Ulli Market Commentary Contact

[Chart courtesy of MarketWatch.com]

  1. Moving the market

The S&P 500 got off to a hot start, thanks to a 6.5% surge in Nvidia, which pushed the index to a fresh record above 6,300. But that early momentum didn’t last—by the end of the day, the S&P had slipped into the red.

The big event of the day was the June CPI report. Inflation rose 0.3% for the month, putting the annual rate at 2.7%. That’s exactly what economists expected. Core CPI (which strips out energy) came in at 2.9% year-over-year—again, right on target. But here’s the catch: both numbers were up from May, and that uptick was enough to spook traders.

So, while the data didn’t surprise on paper, the market didn’t love the direction it was heading. The Nasdaq managed to hang onto some gains, but the rest of the market faded fast.

Bank earnings were a mixed bag, and while investors are still hopeful that Q2 results will give the market a lift, today’s action didn’t offer much encouragement.

Rate cut hopes took a hit too. Tariff data showed price increases in categories like furniture, apparel, and auto parts—fueling concerns that inflation might stick around longer than expected.

Tech stocks, especially the “Magnificent 7,” were the stars of the day. But outside of that group, the broader market got smacked around. An early short squeeze fizzled out, and with it, any bullish vibes.

The U.S. dollar had a strong day, rising 0.56% as bond yields jumped. That put pressure on gold, which dipped but found some footing at its 50-day moving average.

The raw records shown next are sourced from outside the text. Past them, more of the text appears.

/-- A stream from its descriptor, the weights, and what it reads: activation bytes, activation scales, gauges of the rows and columns. -/
def streamOf (d : Desc) (r : Regs) (w : WTile) (tk : Nat) (a : Bytes) (scales : List Nat) (rowG colG : List Int) : StreamOp :=
  let afmt := fld d 87 84
  let m := fld d 83 73 + 1
  let kk := min (fld d 37 32 + 1) w.vk
  let nn := min (fld d 31 27 + 1) w.vn
  let codes := unpack (fmtWidth afmt) ((m - 1) * tk + kk) a
  { afmt := afmt, m := m, base := fld d 72 64, zero := fld d 63 63 = 1, ktotal := fld d 62 38, kk := kk, nn := nn,
    rowG := rowG, colG := colG,
    acts := (List.range m).map (fun i => (List.range kk).map (fun k =>
      operand afmt (codes.getD (i * tk + k) 0) (scaleAt afmt scales (i * (tk / 32) + k / 32)))),
    wcols := w.columns kk nn
    trace := { stream := d, regs := r, wload := w.load, wregs := w.regs, sums := streamSums m tk kk nn codes scales w } }

/-- Reads a stream's operands against the weights `w`. -/
def State.readStream (s : State) (x y : Nat) (r : Regs) (d : Desc) (w : WTile) : Except Stop StreamOp :=
  let afmt := fld d 87 84
  let m := fld d 83 73 + 1
  let base := fld d 72 64
  let ktotal := fld d 62 38
  let vk := fld d 37 32 + 1
  let vn := fld d 31 27 + 1
  match pairTileK afmt w.fmt with
  | none => .error (.fault .pair)
  | some tk =>
    let kk := min vk w.vk
    let nn := min vn w.vn
    if tk < vk ∨ tk < w.vk ∨ ktotal = 0 ∨ 2 ^ 24 < ktotal ∨ 2048 < m ∨ 512 < base + cdiv m 4
        ∨ (afmt = 8 ∧ (fld d 135 112 ≠ 0 ∨ fld d 111 88 ≠ 0)) then malformed
    else do
      let rg ← if afmt = 8 then .ok (ktotal, List.replicate m noGauge) else s.readGauges x y r (fld d 135 112) m
      let cg ← if afmt = 8 then .ok (ktotal, List.replicate nn noGauge) else s.readGauges x y r (fld d 111 88) nn
      if rg.1 ≠ ktotal ∨ cg.1 ≠ ktotal then malformed
      else do
        let n := (m - 1) * tk + kk
        let a ← s.readSpa x y r (fld d 183 160) (cdiv (n * fmtWidth afmt) 8)
        let sc ← if fmtMx afmt then s.readSpa x y r (fld d 159 136) ((m - 1) * (tk / 32) + cdiv kk 32) else .ok []
        .ok (streamOf d r w tk a (byteVals sc) rg.2 cg.2)

/-- Rows per ply of a stream. -/
def StreamOp.r (o : StreamOp) : Nat := cdiv o.m 4

/-- The ply and accumulator row of stream row `i` (R63). -/
def StreamOp.ply (o : StreamOp) (i : Nat) : Nat := i / o.r
def StreamOp.accRow (o : StreamOp) (i : Nat) : Nat := o.base + i % o.r

/-- The tile of stream row `i`. -/
def StreamOp.key (o : StreamOp) (i : Nat) : Nat := tileKey (o.ply i) (o.accRow i)

/-- The WINDOW that the stream gives a tile. -/
def StreamOp.window (o : StreamOp) : Nat := if o.afmt = 8 then 2 else 1

/-- Would row `i` find other gauges or another KTOTAL in a tile that it accumulates into (R65)? -/
def StreamOp.mismatch (o : StreamOp) (t : AccTile) (i : Nat) : Bool :=
  !o.zero && !t.empty && (t.ktotal != o.ktotal || t.rg (o.accRow i % 32) != o.rowG.getD i noGauge
    || (List.range o.nn).any (fun n => t.cg n != o.colG.getD n noGauge))

/-- A tile opened by the stream: gauges, KTOTAL and WINDOW from the descriptor, flags clear, the checksum register
invalid; entries that the stream does not write stay (R65, R66, R189). -/
def StreamOp.opened (o : StreamOp) (t : AccTile) : AccTile :=
  { ents := t.ents, ktotal := o.ktotal, window := o.window,
    colG := ((List.range o.nn).map (fun n => (n, o.colG.getD n noGauge))).filter (fun e => e.2 != noGauge) }

/-- One element of stream row `i`: its window bottom and the sum of its addends. -/
def StreamOp.element (o : StreamOp) (i n : Nat) : Int × (Nat × Int × Bool) :=
  let l := if o.afmt = 8 then 0 else windowL (o.rowG.getD i noGauge) (o.colG.getD n noGauge)
  (l, dot l (((o.acts.getD i []).zip (o.wcols.getD n [])).map (fun p => p.1.mul p.2)))

/-- Adds element (i, n) to a tile; `fresh` sums start from zero. -/
def StreamOp.addElement (o : StreamOp) (fresh : Bool) (i n : Nat) (t : AccTile) : AccTile :=
  let row := o.accRow i % 32
  let e := o.element i n
  let old := if fresh then {} else t.ent row n
  let v := specJoin old.spec e.2.1
  { t with
    ents := Tab.set t.ents (row * 32 + n) (accEnt (old.a + e.2.2.1) v)
    inexact := if e.2.2.2 then t.inexact ||| 2 ^ row else t.inexact
    special := t.special || v != 0
    ck := t.ck.map (fun k => k.add row n e.2.2.1 e.1) }

/-- Adds stream row `i` to its tile. -/
def StreamOp.addRow (o : StreamOp) (fresh : Bool) (t : AccTile) (i : Nat) : AccTile :=
  let row := o.accRow i % 32
  let g := o.rowG.getD i noGauge
  let t := { t with
    rowG := if g = noGauge then Tab.erase t.rowG row else Tab.set t.rowG row g
    mcount := max t.mcount row
    ncount := max t.ncount (o.nn - 1)
    changed := true }
  (List.range o.nn).foldl (fun t n => o.addElement fresh i n t) t

/-- The stream's rows that fall into tile `k`. -/
def StreamOp.rowsOf (o : StreamOp) (k : Nat) : List Nat := (List.range o.m).filter (fun i => o.key i == k)

/-- The tiles that the stream touches. -/
def StreamOp.keys (o : StreamOp) : List Nat := (List.range 64).filter (fun k => (List.range o.m).any (fun i => o.key i == k))

/-- A tile after the stream. -/
def StreamOp.apply (o : StreamOp) (k : Nat) (t : AccTile) : AccTile :=
  let fresh := o.zero || t.empty
  let t := if fresh then o.opened t else t
  let t := (o.rowsOf k).foldl (o.addRow fresh) t
  { t with trace := (o.trace :: t.trace).take 32, streams := t.streams + 1 }

/-- The weights a stream uses: the shadow register's, swapped in, or those in the positions (R62). -/
def CellSt.swap (c : CellSt) : CellSt :=
  match c.shadow with
  | some w => { c with weights := some w, shadow := none }
  | none => c

/-- STREAM. -/
def matStreamEffect : Effect := fun x y r d s =>
  let c := (s.cell x y).swap
  match c.weights with
  | none => .error (.fault .pair)
  | some w => do
    let o ← s.readStream x y r d w
    if (List.range o.m).any (fun i => o.mismatch (c.tile (o.key i)) i) then .error (.alarm 0x10 [] 0)
    else .ok (s.setCell x y (o.keys.foldl (fun c k => c.setTile k (o.apply k (c.tile k))) c))

/-! ### DRAIN (R41 to R44, R68, R162) -/

/-- A drain's accumulator rows: ply and row, in natural order. -/
def drainRows (base n : Nat) : List (Nat × Nat) :=
  (List.range 4).flatMap (fun p => (List.range n).map (fun j => (p, base + j)))

/-- The tiles that a drain reads. -/
def drainKeys (base n : Nat) : List Nat :=
  (List.range 64).filter (fun k => decide (base ≤ k % 16 * 32 + 31) && decide (k % 16 * 32 < base + n))

/-- What one drained row comes to: element codes, scale byte, OVERFLOW, INEXACT. -/
structure DrainedRow where
  codes : List Nat
  scale : Nat := 0
  overflow : Bool := false
  inexact : Bool := false
deriving DecidableEq, Repr, Inhabited

/-- Converts elements to a format without block scale; `packed`: the bits that the rounding loses set INEXACT (R44). -/
def drainElems (fmt : Nat) (sat packed : Bool) (es : List (Int × Nat × Int)) : DrainedRow :=
  let out := es.map (fun e =>
    if fmt = 11 then
      let v := if e.2.1 = 0 then satI 32 e.1 else (0, false)
      (ofSigned 32 v.1, v.2, false)
    else drainFloat fmt sat e.1 e.2.1 e.2.2)
  { codes := out.map (·.1), overflow := out.any (·.2.1), inexact := packed && out.any (·.2.2) }

/-- Converts one row of elements to an output format. -/
def drainRow (fmt : Nat) (sat packed : Bool) (es : List (Int × Nat × Int)) : DrainedRow :=
  if fmtMx fmt then
    let b := drainMx fmt es
    { codes := b.2.1, scale := b.1, overflow := b.2.2 }
  else drainElems fmt sat packed es

/-- The elements of row `i` of a tile: A, SPEC, L; those at or beyond the valid columns of an MX block count as zero. -/
def AccTile.rowElems (t : AccTile) (i : Nat) (mask : Bool) : List (Int × Nat × Int) :=
  (List.range 32).map (fun j =>
    if t.empty || (mask && t.ncount < j) then (0, 0, 0) else ((t.ent i j).a, (t.ent i j).spec, t.l i j))

/-- A drain sets OVERFLOW of the tile whose row overflowed. -/
def CellSt.noteOverflow (c : CellSt) (k : Nat) (ovf : Bool) : CellSt :=
  if ovf && !(c.tile k).empty then c.setTile k { c.tile k with overflow := true } else c

/-- Drains without KEEP leave their tiles empty; with KEEP a compared tile counts as unchanged (R190). -/
def CellSt.afterDrain (c : CellSt) (keys : List Nat) (keep : Bool) : CellSt :=
  keys.foldl (fun c k =>
    if !keep then { c with acc := Tab.erase c.acc k }
    else if (c.tile k).empty then c
    else c.setTile k { c.tile k with changed := false }) c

Bitcoin also took a breather after hitting new highs yesterday. The drop came as the House failed to pass a procedural vote on three crypto bills expected this week.

And then there’s Nvidia—again. The chip giant soared over 6% on news of strong China sales, pushing its market cap past $4.2 trillion. Not bad for a day’s work.

So, the big question is: with markets near all-time highs and inflation still lurking, how much more upside is left?